The initiator can be initially charged or added. Furthermore, it is also possible to submit a part of the initiator and to meter in the remainder.

The polymerization is preferably started by heating the batch to the polymerization temperature and metering in the initiator, preferably in aqueous solution. The dosages of emulsifier and monomers can be carried out separately or as a mixture. In the metered addition of mixtures of emulsifier and monomer, the procedure is such that emulsifier and monomer are premixed in a mixer upstream of the polymerization reactor. Preferably, the remainder of the emulsifier and the remainder of monomer, which were not initially charged, are metered in separately after the start of the polymerization. Preferably, the dosage is started 15 to 35 minutes after the start of the polymerization.

Furthermore, it is particularly advantageous for the purposes of the present invention that the template contains a so-called "seed latex", which is preferably obtainable by polymerization of alkyl (meth) acrylates and, moreover, desirably has a particle radius in the range from 3.0 to 20.0 nm, conveniently in the range of 5.0 to 20.0 nm. These small radii can be calculated after a defined polymerization of the seed latex, in which a shell is built up around the seed latex and the radii of the particles thus produced were measured by the Coulter method. This known in the literature method for particle size determination based on the measurement of electrical resistance, which changes in the passage of particles through a narrow measuring opening in a characteristic manner. For more details, for example Ed. Chem. Tech. Lab. 43, 553-566 (1995) be removed.

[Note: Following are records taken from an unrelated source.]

-- ==== Sys2Proof/Laws/Instances.lean ====
section
/-! SUPPORT. What the operations of Instances.lean leave as it was. -/

set_option linter.unusedTactic false
set_option linter.unreachableTactic false
set_option linter.tactic.unusedName false

namespace Sys2Proof.Machine

theorem takeRun_keeps (w : List Part) (a : Core) (x0 : Core) (x1 : Nat) (y d)
    (e : takeRun x0 x1 = some (y, d)) (hw : [.free] ⊆ w) (h : SameBut w a x0) :
    SameBut w a d := by
  refine SameBut.next ?_ hw h
  clear hw h
  unfold takeRun at e
  repeat' first
    | (cases e)
    | with_reducible exact SameBut.refl _ _
    | with_reducible assumption
    | (extract_lets +onlyGivenNames z; first | (refine SameBut.cut (x := z) ?_ (fun _ => ?_) <;> [(unfold z; clear z); clear_value z]) | clear_value z)
    | with_reducible refine freeNat_keeps _ _ _ (by decide) ?_
    | with_reducible refine freeNat_keeps_eq _ _ _ _ _ ‹_› (by decide) ?_
    | split
    | (injection e with e; subst e)
    | dsimp only at e
    | split at e

theorem compact_keeps (w : List Part) (a : Core) (x0 : Core)
    (hw : [.isr] ⊆ w) (h : SameBut w a x0) :
    SameBut w a (compact x0) := by
  refine SameBut.next ?_ hw h
  clear hw h
  unfold compact
  repeat' first
    | with_reducible exact SameBut.refl _ _
    | with_reducible assumption
    | (extract_lets +onlyGivenNames z; first | (refine SameBut.cut (x := z) ?_ (fun _ => ?_) <;> [(unfold z; clear z); clear_value z]) | clear_value z)
    | with_reducible refine modInst_keeps _ _ _ _ _ (by decide) ?_
    | with_reducible refine SameBut.fold _ _ _ _ _ (fun _ _ => ?_) ?_
    | with_reducible refine SameBut.set_isr _ _ _ _ (by decide) ?_

theorem releaseRoots_keeps (w : List Part) (a : Core) (x0 : Core) (x1 : Nat)
    (hw : [.isr, .de] ⊆ w) (h : SameBut w a x0) :
    SameBut w a (releaseRoots x0 x1) := by
  refine SameBut.next ?_ hw h
  clear hw h
  unfold releaseRoots
  repeat' first
    | with_reducible exact SameBut.refl _ _
    | with_reducible assumption
    | with_reducible refine taskReady_keeps _ _ _ _ _ (by decide) ?_
    | with_reducible refine SameBut.fold _ _ _ _ _ (fun _ _ => ?_) ?_

theorem tryRelease_keeps (w : List Part) (a : Core) (x0 : Core) (x1 : Nat)
    (hw : [.isr, .de, .tbl] ⊆ w) (h : SameBut w a x0) :
    SameBut w a (tryRelease x0 x1) := by
  refine SameBut.next ?_ hw h
  clear hw h
  unfold tryRelease
  repeat' first
    | with_reducible exact SameBut.refl _ _
    | with_reducible assumption
    | (extract_lets +onlyGivenNames z; first | (refine SameBut.cut (x := z) ?_ (fun _ => ?_) <;> [(unfold z; clear z); clear_value z]) | clear_value z)
    | with_reducible refine SameBut.ite _ _ _ _ _ (fun _ => ?_) (fun _ => ?_)
    | with_reducible refine bindEpoch_keeps _ _ _ _ (by decide) ?_
    | with_reducible refine releaseRoots_keeps _ _ _ _ (by decide) ?_
    | with_reducible refine modInst_keeps _ _ _ _ _ (by decide) ?_
    | split

theorem acceptLaunch_keeps (w : List Part) (a : Core) (x0 : Core) (x1 : Offer) (x2 : Nat) (x3 : Nat) (x4 : Nat) (x5 : Version)
    (hw : [.io, .rsRegs, .rsCnts, .rsPages, .fe, .queues, .ctxs, .sqs, .gs, .isr, .de, .lanes, .st, .mf, .cru, .sched, .tu, .shr, .strm, .tbl, .pp, .pmu, .trc, .dbg, .free] ⊆ w) (h : SameBut w a x0) :
    SameBut w a (acceptLaunch x0 x1 x2 x3 x4 x5) := by
  refine SameBut.next ?_ hw h
  clear hw h
  unfold acceptLaunch
  repeat' first
    | with_reducible exact SameBut.refl _ _
    | with_reducible assumption
    | (extract_lets +onlyGivenNames z; first | (refine SameBut.cut (x := z) ?_ (fun _ => ?_) <;> [(unfold z; clear z); clear_value z]) | clear_value z)
    | with_reducible refine SameBut.ite _ _ _ _ _ (fun _ => ?_) (fun _ => ?_)
    | with_reducible refine pageErr_keeps _ _ _ _ _ _ _ (by decide) ?_
    | with_reducible refine moveOn_keeps _ _ _ _ (by decide) ?_
    | with_reducible refine alarmAdd_keeps _ _ _ _ _ _ (by decide) ?_
    | with_reducible refine modQ_keeps _ _ _ _ _ (by decide) ?_
    | with_reducible refine bindEpoch_keeps _ _ _ _ (by decide) ?_
    | with_reducible refine mpRead_keeps _ _ _ _ _ _ _ (by decide) ?_
    | with_reducible refine modSq_keeps _ _ _ _ _ (by decide) ?_
    | with_reducible refine versionInsts_keeps _ _ _ _ _ _ (by decide) ?_
    | with_reducible refine trace_keeps _ _ _ _ _ _ _ _ _ _ (by decide) ?_
    | with_reducible refine modInst_keeps _ _ _ _ _ (by decide) ?_
    | split
    | with_reducible refine SameBut.set_isr _ _ _ _ (by decide) ?_

theorem dropOffer_keeps (w : List Part) (a : Core) (x0 : Core) (x1 : Offer)
    (hw : [.isr] ⊆ w) (h : SameBut w a x0) :
    SameBut w a (dropOffer x0 x1) := by
  refine SameBut.next ?_ hw h
  clear hw h
  unfold dropOffer
  repeat' first
    | with_reducible exact SameBut.refl _ _
    | with_reducible assumption
    | with_reducible refine SameBut.set_isr _ _ _ _ (by decide) ?_

theorem judgeOffer_keeps (w : List Part) (a : Core) (x0 : Core) (x1 : Offer) (x2 : Nat)
    (hw : [.io, .rsRegs, .rsCnts, .rsPages, .fe, .queues, .ctxs, .sqs, .gs, .isr, .de, .lanes, .st, .mf, .cru, .sched, .tu, .shr, .strm, .tbl, .pp, .pmu, .trc, .dbg, .free] ⊆ w) (h : SameBut w a x0) :
    SameBut w a (judgeOffer x0 x1 x2) := by
  refine SameBut.next ?_ hw h
  clear hw h
  unfold judgeOffer
  repeat' first
    | with_reducible exact SameBut.refl _ _
    | with_reducible assumption
    | (extract_lets +onlyGivenNames z; first | (refine SameBut.cut (x := z) ?_ (fun _ => ?_) <;> [(unfold z; clear z); clear_value z]) | clear_value z)
    | with_reducible refine SameBut.ite _ _ _ _ _ (fun _ => ?_) (fun _ => ?_)
    | with_reducible refine markOffers_keeps _ _ _ _ (by decide) ?_
    | with_reducible refine cntAdd_keeps _ _ _ _ _ _ (by decide) ?_
    | with_reducible refine acceptLaunch_keeps _ _ _ _ _ _ _ _ (by decide) ?_
    | with_reducible refine cmdFault_keeps _ _ _ _ _ (by decide) ?_
    | with_reducible refine dropOffer_keeps _ _ _ _ (by decide) ?_
    | with_reducible refine takeRun_keeps _ _ _ _ _ _ ‹_› (by decide) ?_
    | split
    | with_reducible refine SameBut.set_isr _ _ _ _ (by decide) ?_
    | with_reducible refine SameBut.set_pp _ _ _ _ (by decide) ?_

theorem initCtrs_keeps (w : List Part) (a : Core) (x0 : Core) (x1 : Nat)
    (hw : [.isr] ⊆ w) (h : SameBut w a x0) :
    SameBut w a (initCtrs x0 x1) := by
  refine SameBut.next ?_ hw h
  clear hw h
  unfold initCtrs
  repeat' first
    | with_reducible exact SameBut.refl _ _
    | with_reducible assumption
    | (extract_lets +onlyGivenNames z; first | (refine SameBut.cut (x := z) ?_ (fun _ => ?_) <;> [(unfold z; clear z); clear_value z]) | clear_value z)
    | with_reducible refine ctrSet_keeps _ _ _ _ _ _ (by decide) ?_
    | with_reducible refine SameBut.fold _ _ _ _ _ (fun _ _ => ?_) ?_

theorem openInst_keeps (w : List Part) (a : Core) (x0 : Core) (x1 : Nat)
    (hw : [.io, .rsCnts, .isr, .de, .tbl, .pmu] ⊆ w) (h : SameBut w a x0) :
    SameBut w a (openInst x0 x1) := by
  refine SameBut.next ?_ hw h
  clear hw h
  unfold openInst
  repeat' first
    | with_reducible exact SameBut.refl _ _
    | with_reducible assumption
    | (extract_lets +onlyGivenNames z; first | (refine SameBut.cut (x := z) ?_ (fun _ => ?_) <;> [(unfold z; clear z); clear_value z]) | clear_value z)
    | with_reducible refine SameBut.ite _ _ _ _ _ (fun _ => ?_) (fun _ => ?_)
    | with_reducible refine pmuEv_keeps _ _ _ _ _ _ (by decide) ?_
    | with_reducible refine patchInsert_keeps _ _ _ _ _ (by decide) ?_
    | with_reducible refine tryRelease_keeps _ _ _ _ (by decide) ?_
    | with_reducible refine cntAdd_keeps _ _ _ _ _ _ (by decide) ?_
    | with_reducible refine releaseRoots_keeps _ _ _ _ (by decide) ?_
    | with_reducible refine modInst_keeps _ _ _ _ _ (by decide) ?_
    | with_reducible refine initCtrs_keeps _ _ _ _ (by decide) ?_

theorem latePredict_keeps (w : List Part) (a : Core) (x0 : Core) (x1 : Nat)
    (hw : [.rsCnts, .rsPages, .isr, .sched] ⊆ w) (h : SameBut w a x0) :
    SameBut w a (latePredict x0 x1) := by
  refine SameBut.next ?_ hw h
  clear hw h
  unfold latePredict
  repeat' first
    | with_reducible exact SameBut.refl _ _
    | with_reducible assumption
    | (extract_lets +onlyGivenNames z; first | (refine SameBut.cut (x := z) ?_ (fun _ => ?_) <;> [(unfold z; clear z); clear_value z]) | clear_value z)
    | with_reducible refine SameBut.ite _ _ _ _ _ (fun _ => ?_) (fun _ => ?_)
    | with_reducible refine cntAdd_keeps _ _ _ _ _ _ (by decide) ?_
    | with_reducible refine irqSet_keeps _ _ _ _ _ (by decide) ?_
    | with_reducible refine modInst_keeps _ _ _ _ _ (by decide) ?_
    | split
    | with_reducible refine SameBut.set_sched _ _ _ _ (by decide) ?_

theorem slowUpdate_keeps (w : List Part) (a : Core) (x0 : Core) (x1 : Nat)
    (hw : [.rsPages, .sched] ⊆ w) (h : SameBut w a x0) :
    SameBut w a (slowUpdate x0 x1) := by
  refine SameBut.next ?_ hw h
  clear hw h
  unfold slowUpdate
  repeat' first
    | with_reducible exact SameBut.refl _ _
    | with_reducible assumption
    | (extract_lets +onlyGivenNames z; first | (refine SameBut.cut (x := z) ?_ (fun _ => ?_) <;> [(unfold z; clear z); clear_value z]) | clear_value z)
    | with_reducible refine SameBut.ite _ _ _ _ _ (fun _ => ?_) (fun _ => ?_)
    | with_reducible refine irqSet_keeps _ _ _ _ _ (by decide) ?_
    | with_reducible refine modSched_keeps _ _ _ _ _ (by decide) ?_
    | with_reducible refine SameBut.set_sched _ _ _ _ (by decide) ?_

theorem retireRoutes_keeps (w : List Part) (a : Core) (x0 : Core) (x1 : Nat)
    (hw : [.io, .rsCnts, .rsPages, .isr, .shr, .pp, .pmu, .free] ⊆ w) (h : SameBut w a x0) :
    SameBut w a (retireRoutes x0 x1) := by
  refine SameBut.next ?_ hw h
  clear hw h
  unfold retireRoutes
  repeat' first
    | with_reducible exact SameBut.refl _ _
    | with_reducible assumption
    | (extract_lets +onlyGivenNames z; first | (refine SameBut.cut (x := z) ?_ (fun _ => ?_) <;> [(unfold z; clear z); clear_value z]) | clear_value z)
    | with_reducible refine SameBut.ite _ _ _ _ _ (fun _ => ?_) (fun _ => ?_)
    | with_reducible refine pageErr_keeps _ _ _ _ _ _ _ (by decide) ?_
    | with_reducible refine dropRoutes_keeps _ _ _ _ (by decide) ?_

theorem freeInst_keeps (w : List Part) (a : Core) (x0 : Core) (x1 : Nat)
    (hw : [.io, .rsRegs, .rsCnts, .rsPages, .fe, .ctxs, .gs, .isr, .tu, .shr, .tbl, .pp, .pmu, .free] ⊆ w) (h : SameBut w a x0) :
    SameBut w a (freeInst x0 x1) := by
  refine SameBut.next ?_ hw h
  clear hw h
  unfold freeInst
  repeat' first
    | with_reducible exact SameBut.refl _ _
    | with_reducible assumption
    | (extract_lets +onlyGivenNames z; first | (refine SameBut.cut (x := z) ?_ (fun _ => ?_) <;> [(unfold z; clear z); clear_value z]) | clear_value z)
    | with_reducible refine sweepGraph_keeps _ _ _ _ (by decide) ?_
    | with_reducible refine retireRoutes_keeps _ _ _ _ (by decide) ?_
    | with_reducible refine unbindEpoch_keeps _ _ _ _ (by decide) ?_
    | with_reducible refine versionInsts_keeps _ _ _ _ _ _ (by decide) ?_
    | with_reducible refine modInst_keeps _ _ _ _ _ (by decide) ?_
    | with_reducible refine alarmDrop_keeps _ _ _ _ _ (by decide) ?_
    | with_reducible refine SameBut.set_isr _ _ _ _ (by decide) ?_

theorem retireInst_keeps (w : List Part) (a : Core) (x0 : Core) (x1 : Nat)
    (hw : [.io, .rsRegs, .rsCnts, .rsPages, .fe, .queues, .ctxs, .sqs, .gs, .isr, .de, .lanes, .st, .mf, .cru, .sched, .tu, .shr, .strm, .tbl, .pp, .pmu, .trc, .dbg, .free] ⊆ w) (h : SameBut w a x0) :
    SameBut w a (retireInst x0 x1) := by
  refine SameBut.next ?_ hw h
  clear hw h
  unfold retireInst
  repeat' first
    | with_reducible exact SameBut.refl _ _
    | with_reducible assumption
    | (extract_lets +onlyGivenNames z; first | (refine SameBut.cut (x := z) ?_ (fun _ => ?_) <;> [(unfold z; clear z); clear_value z]) | clear_value z)
    | with_reducible refine SameBut.ite _ _ _ _ _ (fun _ => ?_) (fun _ => ?_)
    | with_reducible refine pollInst_keeps _ _ _ _ (by decide) ?_
    | with_reducible refine freeInst_keeps _ _ _ _ (by decide) ?_
    | with_reducible refine markOffers_keeps _ _ _ _ (by decide) ?_
    | with_reducible refine tryRelease_keeps _ _ _ _ (by decide) ?_
    | with_reducible refine subDone_keeps _ _ _ _ _ (by decide) ?_
    | with_reducible refine balCheck_keeps _ _ _ _ (by decide) ?_
    | with_reducible refine checkGuilty_keeps _ _ _ _ (by decide) ?_
    | with_reducible refine trace_keeps _ _ _ _ _ _ _ _ _ _ (by decide) ?_
    | with_reducible refine modInst_keeps _ _ _ _ _ (by decide) ?_
    | with_reducible refine slowUpdate_keeps _ _ _ _ (by decide) ?_
    | with_reducible refine SameBut.fold _ _ _ _ _ (fun _ _ => ?_) ?_

theorem patchFail_keeps (w : List Part) (a : Core) (x0 : Core) (x1 : Nat)
    (hw : [.io, .rsRegs, .rsCnts, .rsPages, .fe, .queues, .ctxs, .sqs, .isr, .de, .lanes, .st, .mf, .cru, .sched, .tu, .shr, .strm, .pp, .pmu, .trc, .free] ⊆ w) (h : SameBut w a x0) :
    SameBut w a (patchFail x0 x1) := by
  refine SameBut.next ?_ hw h
  clear hw h
  unfold patchFail
  repeat' first
    | with_reducible exact SameBut.refl _ _
    | with_reducible assumption
    | with_reducible refine pageErr_keeps _ _ _ _ _ _ _ (by decide) ?_
    | with_reducible refine instFault_keeps _ _ _ _ _ _ _ (by decide) ?_

end Sys2Proof.Machine
end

To the seed latex, the monomer components of the actual core, ie the first composition, are preferably added under conditions such that the formation of new particles is avoided. As a result, the resulting in the first stage of the process Polymerisate cup-shaped stored around the seed latex. Similarly, the monomer components of the first shell material (second composition) are added to the emulsion polymer under conditions such that the formation of new particles is avoided. As a result, the polymer formed in the second stage is stored in the form of a cup around the existing core. This procedure should be repeated for each additional shell.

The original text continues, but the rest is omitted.